On Fri, Jun 7, 2013 at 3:06 PM, Jim Klimov <jimklimov at cos.ru> wrote:

> Comment below
>
>
> On 2013-06-07 20:42, Heinrich van Riel wrote:
>
>> One sec apart cloning 150GB vm from a datastore on EMC to OI.
>>
>> alloc free read write read write
>> ----- ----- ----- ----- ----- -----
>> 309G 54.2T 81 48 452K 1.34M
>> 309G 54.2T 0 8.17K 0 258M
>> 310G 54.2T 0 16.3K 0 510M
>> 310G 54.2T 0 0 0 0
>> 310G 54.2T 0 0 0 0
>> 310G 54.2T 0 0 0 0
>> 310G 54.2T 0 10.1K 0 320M
>> 311G 54.2T 0 26.1K 0 820M
>> 311G 54.2T 0 0 0 0
>> 311G 54.2T 0 0 0 0
>> 311G 54.2T 0 0 0 0
>> 311G 54.2T 0 10.6K 0 333M
>> 313G 54.2T 0 27.4K 0 860M
>> 313G 54.2T 0 0 0 0
>> 313G 54.2T 0 0 0 0
>> 313G 54.2T 0 0 0 0
>> 313G 54.2T 0 9.69K 0 305M
>> 314G 54.2T 0 10.8K 0 337M
>>
> ...
> Were it not for your complaints about link resets and "unusable"
> connections, I'd say this looks like a normal behavior for async
> writes: they get cached up, and every 5 sec you have a transaction
> group (TXG) sync which flushes the writes from cache to disks.
>
> In fact, the picture still looks like that, and possibly is the
> reason for hiccups.
>
> The TXG sync may be an IO intensive process, which may block or
> delay many other system tasks; previously when the interval
> defaulted to 30 sec we got unusable SSH connections and temporarily
> "hung" disk requests on the storage server every half a minute when
> it was really busy (i.e. initial filling up with data from older
> boxes). It cached up about 10 seconds worth of writes, then spewed
> them out and could do nothing else. I don't think I ever saw network
> connections timing out or NICs reporting resets due to this, but I
> wouldn't be surprised if this were the cause for your case, though
> (i.e. disk IO threads preempting HBA/NIC threads for too long somehow,
> making the driver very puzzled about staleness state of its card).
>
> At the very least, TXG syncs can be tuned by two knobs: the time
> limit (5 sec default) and the size limit (when the cache is "this"

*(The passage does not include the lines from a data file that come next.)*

/-- The state of a DP-648, and the queue of the commands that wait for it. -/
structure State where
  power     : Power
  link      : Link
  attention : Attention
  device    : DeviceSettings
  store     : Store
  tick      : Tick
  scan      : Option ScanPosition
  lanes     : Vector Lane 48
  captures  : Vector (Option Capture) 4
  journal   : List Movement
  holds     : Vector (Option Movement) 48
  rules     : Vector WatchRule 8
  calls     : Vector CallEntry 32
  markers   : Vector Markers 48
  classes   : Vector ClassRecord 8
  bays      : Vector Bay 6
  patterns  : Vector Pattern 5
  pending   : List Instr
  deriving DecidableEq, Repr

/-! ### Factory defaults and reset values -/

/-- The default bay of a lane: its number divided by 8 (R2). -/
def defaultBay (n : LaneId) : BayId :=
  ⟨n.val / 8, by have := n.isLt; omega⟩

/-- The factory default of the binding group (R2). -/
def Binding.factory (n : LaneId) : Binding :=
  { item := 0, bay := defaultBay n, unitMass := 1000, tolerance := 60, lowMark := 5, clearMark := 20, lowClass := 4,
    emptyClass := 2, suspended := false, baselineNeeded := true }

/-- The factory default of the weighing settings (R3). -/
def Weighing.factory : Weighing :=
  { shift := 3, jump := 20000, band := 200, settle := 8, trackStep := 4, trackLimit := 2000 }

/-- The factory calibration: Z0 = 0, Z on Z0, one gram per count (R3, R10). -/
def Calibration.factory : Calibration :=
  { zero := 0, working := 0, gain := 65536 }

/-- The reset values of the working group (R4). -/
def Working.reset : Working :=
  { filtered := 0, calm := 0, abnormalRun := 0, recoveryRun := 0, faultReason := .none, drift := false, net := 0, count := 0,
    firm := false, stale := false }

/-- The reset values of the committed group (R5). -/
def Committed.reset : Committed :=
  { count := 0, net := 0, firm := false, level := .none, carryOver := false, recountDue := false }

/-- A lane that is not in use: OFF, every field at its factory default (R1). -/
def Lane.off (n : LaneId) : Lane :=
  { state := .off, binding := Binding.factory n, weighing := Weighing.factory, calibration := Calibration.factory,
    work := Working.reset, committed := Committed.reset, outcome := .none }

/-- The factory default of every watch rule's configuration (R110). -/
def WatchConfig.factory : WatchConfig :=
  { enabled := false, laneMode := .equal, laneLow := 0, laneHigh := 0, kinds := 0, measure := .count,
    magnitudeMode := .inside, magnitudeLow := 0, magnitudeHigh := 0, action := .countOnly, cls := 0, oneShot := false }

/-- A free entry of generation 0 (R148). -/
def CallEntry.fresh : CallEntry :=
  { generation := 0, call := none }

/-- No marker set (R148). -/
def Markers.clear : Markers :=
  { restock := false, fault := false, watch := none }

/-- The factory defaults of the eight class records (R151). -/
def ClassRecord.factory : Vector ClassRecord 8 :=
  #v[⟨false, 150, 0, 3000⟩, ⟨false, 300, 4, 6000⟩, ⟨false, 600, 4, 9000⟩, ⟨false, 600, 6, 12000⟩,
    ⟨false, 1200, 6, 18000⟩, ⟨false, 1200, 0, 0⟩, ⟨false, 3000, 0, 0⟩, ⟨false, 0, 0, 0⟩]

/-- The factory default of a bay's settings (R168). -/
def BaySettings.factory : BaySettings :=
  { keyEnabled := true, windowLength := 3000, longPress := 20 }

/-- The key of a bay after restart, after a release, and while it is disabled (R168, R172). -/
def Key.idle : Key :=
  { state := .idle, hold := 0, longDone := false }

/-- A bay right after restart, with the given settings (R168). -/
def Bay.fresh (settings : BaySettings) : Bay :=
  { settings := settings, window := none, key := Key.idle, forced := none, selected := .dark, phase := 0, lit := false }

/-- The factory defaults of the pattern table (R179). -/
def Pattern.factory : Vector Pattern 5 :=
  #v[⟨4, 2, true⟩, ⟨6, 3, true⟩, ⟨10, 10, true⟩, ⟨20, 10, true⟩, ⟨30, 3, false⟩]

/-- The factory defaults of the six device settings (R24, R123, R178, R90, R101, R198). -/
def DeviceSettings.factory : DeviceSettings :=
  { conversionRate := .r400, faultClass := 1, urgentLimit := 1, captureTimeout := 300, watermark := 32,
    linkRate := .b57600 }

/-- No attention reason set (R198). -/
def Attention.clear : Attention :=
  { newCall := false, renotify := false, overdue := false, journal := false, held := false, fault := false,
    saveDone := false }

/-- The unit address that the straps give: their value plus 1 (R198). -/
def addressOf (straps : BitVec 5) : Byte :=
  straps.setWidth 8 + 1

/-- The part right after reset (R198): the supply is up and RESET_N is high, and the restart sequence has found a store whose
checksum is bad, so every stored value is at its factory default. DESIGN CHOICE (log entries 1 and 2): the checksum, and five
open straps. -/
def State.reset : State :=
  { power := { supplyUp := true, resetLow := false, straps := 31#5 }
    link := { receiver := .hunt, unitAddress := addressOf 31#5, lineRate := DeviceSettings.factory.linkRate, reply := none,
              restartPending := false }
    attention := Attention.clear
    device := DeviceSettings.factory
    store := { image := none, copy := none, save := .idle, origin := .defaulted }
    tick := 0
    scan := none
    lanes := Vector.ofFn Lane.off
    captures := Vector.replicate 4 none
    journal := []
    holds := Vector.replicate 48 none
    rules := Vector.replicate 8 { config := WatchConfig.factory, hits := 0 }
    calls := Vector.replicate 32 CallEntry.fresh
    markers := Vector.replicate 48 Markers.clear
    classes := ClassRecord.factory
    bays := Vector.replicate 6 (Bay.fresh BaySettings.factory)
    patterns := Pattern.factory
    pending := [] }

end Sys2Proof.Machine
end

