-- ==== Sys2Proof/Machine/Restart.lean ====
section
/-! DEFINITION. The settings store and restart (R196 to R198, and the restart rule of every block): the image that a save copies,
the hold in restart, and the restart sequence. -/

namespace Sys2Proof.Machine

/-! ### The image (R196) -/

/-- What the image holds for a lane: nothing for an unbound one (R196). -/
def Lane.image (l : Lane) : Option LaneImage :=
  if l.state = .off then none
  else some
    { item := l.binding.item, bay := l.binding.bay, unitMass := l.binding.unitMass, tolerance := l.binding.tolerance,
      lowMark := l.binding.lowMark, clearMark := l.binding.clearMark, lowClass := l.binding.lowClass,
      emptyClass := l.binding.emptyClass, suspended := l.binding.suspended, weighing := l.weighing,
      zero := l.calibration.zero, gain := l.calibration.gain }

/-- The stored values as they stand (R196). -/
def State.currentImage (s : State) : Image :=
  { lanes := mapTable s.lanes fun _ l => l.image
    classes := s.classes
    rules := mapTable s.rules fun _ r => r.config
    bays := mapTable s.bays fun _ b => b.settings
    patterns := s.patterns
    device := s.device }

/-- The image of factory defaults, which a bad checksum puts in force (R198): every lane unbound. -/
def Image.factory : Image :=
  { lanes := Vector.replicate 48 none, classes := ClassRecord.factory, rules := Vector.replicate 8 WatchConfig.factory,
    bays := Vector.replicate 6 BaySettings.factory, patterns := Pattern.factory, device := DeviceSettings.factory }

/-- A save copies the stored values into a new image and enters SAVING (R196). -/
def State.beginSave (s : State) : State :=
  { s with store := { s.store with copy := some s.currentImage, save := .saving } }

/-- The write of a save ends (R197): the image read back agrees with the copy or not. -/
def Store.saved (st : Store) (agrees : Bool) : Store :=
  if agrees then { st with image := st.copy, copy := none, save := .done }
  else { st with image := none, copy := none, save := .failed }

/-- A save cut off leaves the checksum bad (R197); a store that is not saving is left as it stands. -/
def Store.cutOff (st : Store) : Store :=
  if st.save = .saving then { st with image := none, copy := none, save := .idle } else st

/-! ### Restart (R198) -/

/-- A lane as it comes out of restart (R20): a bound one is MOVING, Z on Z0, baseline needed, the rest at its reset values; an
unbound one is OFF with its factory defaults. -/
def bootLane (n : LaneId) (image : Option LaneImage) : Lane :=
  match image with
  | some i =>
    { state := .moving
      binding := { item := i.item, bay := i.bay, unitMass := i.unitMass, tolerance := i.tolerance, lowMark := i.lowMark,
                   clearMark := i.clearMark, lowClass := i.lowClass, emptyClass := i.emptyClass, suspended := i.suspended,
                   baselineNeeded := true }
      weighing := i.weighing
      calibration := { zero := i.zero, working := i.zero, gain := i.gain }
      work := Working.reset
      committed := Committed.reset
      outcome := .none }
  | none => Lane.off n

/-- The restart sequence, whole (R198): the straps, the image or the factory defaults, the tick counter, the save state and the
attention reasons, and every block as its chapter lays down (R20, R32, R92, R108, R110, R148, R151, R168). The supply, the pins
and the queue of waiting commands are not the part's to reset. -/
def State.restart (s : State) : State :=
  let i := s.store.image.getD Image.factory
  let t : State :=
    { power := s.power
      link := { receiver := .hunt, unitAddress := addressOf s.power.straps, lineRate := i.device.linkRate, reply := none,
                restartPending := false }
      attention := Attention.clear
      device := i.device
      store := { image := s.store.image, copy := none, save := .idle,
                 origin := if s.store.image.isSome then .loaded else .defaulted }
      tick := 0
      scan := none
      lanes := mapTable i.lanes bootLane
      captures := Vector.replicate 4 none
      journal := []
      holds := Vector.replicate 48 none
      rules := mapTable i.rules fun _ c => { config := c, hits := 0 }
      calls := Vector.replicate 32 CallEntry.fresh
      markers := Vector.replicate 48 Markers.clear
      classes := i.classes
      bays := mapTable i.bays fun _ b => Bay.fresh b
      patterns := i.patterns
      pending := s.pending }
  { t with scan := t.newRound }

/-- The part goes into the hold (R198, R197): the lamps unlit, the excitation off, the driver disabled so that no reply goes on,
a running save cut off. ATTN is released by `State.attnLow`. The rest stands until the restart sequence writes it. -/
def State.holdInRestart (s : State) : State :=
  { s with
    link := { s.link with receiver := .hunt, reply := none, restartPending := false }
    store := s.store.cutOff
    scan := none
    bays := mapTable s.bays fun _ b => { b with lit := false } }

end Sys2Proof.Machine
end

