-- ==== Sys2Proof/Machine/ExecCall.lean ====
section
/-! DEFINITION. The meanings of the call requests (chapter 8) and of the class requests (chapter 9). -/

namespace Sys2Proof.Machine

/-! ### Calls (R136 to R142, R146) -/

/-- NEXT_CALL: the number of RAISED calls in unmasked classes, the offer flag, and the offer's record (R137). -/
def nextCall (p : List Byte) (s : State) : Served :=
  match p with
  | [] => s.accept (w8 (s.countCalls s.offerable) ::
      match s.offer with
      | some (i, c) => flag true :: s.recordOf i c
      | none => [flag false])
  | _ => s.refuse .badLength

def execNextCall (h : Header) (p : List Byte) (s : State) : Out :=
  .next (serve 64 true h p (nextCall p) s)

/-- LIST_CALLS: up to 8 records from the starting slot on (R138). -/
def listCalls (p : List Byte) (s : State) : Served :=
  match p with
  | [b] => match index 32 b with
    | some i =>
      let records := (s.recordsFrom i).take Config.listCallsMax
      s.accept (w8 records.length :: records.flatten)
    | none => s.refuse .badValue
  | _ => s.refuse .badLength

def execListCalls (h : Header) (p : List Byte) (s : State) : Out :=
  .next (serve 65 true h p (listCalls p) s)

/-- The live call that an id names: slot and generation (R124); `k` goes on with it, and STALE_CALL answers any other id (R139). -/
def withCall (s : State) (slot generation : Byte) (k : SlotId → Call → Served) : Served :=
  match index 32 slot with
  | some i => match s.callAt i with
    | some c => if (s.entry i).generation = generation then k i c else s.refuse .staleCall
    | none => s.refuse .staleCall
  | none => s.refuse .badValue

/-- TAKE_CALL (R139, R140). -/
def takeCall (p : List Byte) (s : State) : Served :=
  match p with
  | [slot, generation] => withCall s slot generation fun i c =>
      require s (c.state == .raised) .wrongState <|
        let t := s.putCall i (s.takenCall c)
        t.accept (t.recordOf i (s.takenCall c))
  | _ => s.refuse .badLength

def execTakeCall (h : Header) (p : List Byte) (s : State) : Out :=
  .next (serve 66 false h p (takeCall p) s)

/-- CLOSE_CALL on a call that is not RAISED (R141, R142): returned to RAISED with NEW_CALL under R133, or freed with placement. The
reply carries the outcome, freed 0 or returned 1, and a returned call's record. -/
def State.close (s : State) (i : SlotId) (c : Call) : Served :=
  if s.returns c then
    let t := (s.putCall i (s.returnedCall c)).noteNewCall c.cls
    t.accept (w8 1 :: t.recordOf i (s.returnedCall c))
  else ((s.freeEntry i).place).accept [w8 0]

/-- CLOSE_CALL (R139, R141, R142). -/
def closeCall (p : List Byte) (s : State) : Served :=
  match p with
  | [slot, generation] => withCall s slot generation fun i c =>
      require s (c.state != .raised) .wrongState <| s.close i c
  | _ => s.refuse .badLength

def execCloseCall (h : Header) (p : List Byte) (s : State) : Out :=
  .next (serve 67 false h p (closeCall p) s)

/-- CLEAR_CALLS, with the numbers of calls freed and of markers cleared (R146). -/
def clearCallsRequest (p : List Byte) (s : State) : Served :=
  match p with
  | [] => s.clearCalls.accept [w8 (s.countCalls fun _ => true), w8 s.unplaced]
  | _ => s.refuse .badLength

def execClearCalls (h : Header) (p : List Byte) (s : State) : Out :=
  .next (serve 68 false h p (clearCallsRequest p) s)

/-! ### Classes (R160 to R164) -/

/-- Is this a RAISED call of the class? -/
def Call.raisedIn (c : Call) (k : ClassId) : Bool :=
  c.state == .raised && c.cls == k

/-- The record written (R163 step 1), and the unmasking's NEW_CALL if the class holds a RAISED call (R161). A masking, and the
running again of frozen timers, follow from the mask itself (R154, R160). -/
def State.writeClass (s : State) (k : ClassId) (r : ClassRecord) : State :=
  let t := { s with classes := s.classes.set k.val r k.isLt }
  if (s.cls k).masked && !r.masked && decide (0 < s.countCalls fun c => c.raisedIn k) then
    t.notify fun a => { a with newCall := true }
  else t

/-- Apply now: every RAISED call of the class loads its aging timer from the record (R162). -/
def State.reloadClass (s : State) (k : ClassId) : State :=
  { s with calls := mapTable s.calls fun _ e =>
      match e.call with
      | some c => if c.raisedIn k then { e with call := some { c with aging := agingLoad (s.cls k) } } else e
      | none => e }

/-- SET_CLASS (R162, R163). -/
def setClass (p : List Byte) (s : State) : Served :=
  match p with
  | [b, mask, r1, r0, esc, l1, l0, now] => unlessSaving s <|
      match index 8 b, yesNo mask, yesNo now with
      | some k, some masked, some applyNow =>
        let r : ClassRecord := { masked := masked, renotify := u16 r1 r0, escalateAfter := min 15 esc.toNat,
                                 serviceLimit := u16 l1 l0 }
        let t := s.writeClass k r
        (if applyNow then t.reloadClass k else t).accept
          (w8 k :: classBytes r ++ [w8 (if applyNow then s.countCalls fun c => c.raisedIn k else 0)])
      | _, _, _ => s.refuse .badValue
  | _ => s.refuse .badLength

def execSetClass (h : Header) (p : List Byte) (s : State) : Out :=
  .next (serve 72 false h p (setClass p) s)

/-- GET_CLASS: the record and the calls it governs (R164). -/
def getClass (p : List Byte) (s : State) : Served :=
  match p with
  | [b] => match index 8 b with
    | some k => s.accept (w8 k :: classBytes (s.cls k) ++
        [w8 (s.countCalls fun c => c.raisedIn k),
          w8 (s.countCalls fun c => c.cls == k && c.state == .taken),
          w8 (s.countCalls fun c => c.cls == k && c.state == .taken && c.overdue),
          w8 (s.countCalls fun c => c.cls == k && c.state == .satisfied),
          w8 (s.countCalls fun c => c.raisedIn k && c.aging.isNone)])
    | none => s.refuse .badValue
  | _ => s.refuse .badLength

def execGetClass (h : Header) (p : List Byte) (s : State) : Out :=
  .next (serve 73 true h p (getClass p) s)

end Sys2Proof.Machine
end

> full, begin the sync to disk). The latter is a realistic figure that
> can allow you to sync in shorter bursts - with less interruptions
> to smooth IO and process work.
>
> A somewhat related tunable is the number of requests that ZFS would
> queue up for a disk. Depending on its NCQ/TCQ abilities and random
> IO abilities (HDD vs. SSD), long or short queues may be preferable.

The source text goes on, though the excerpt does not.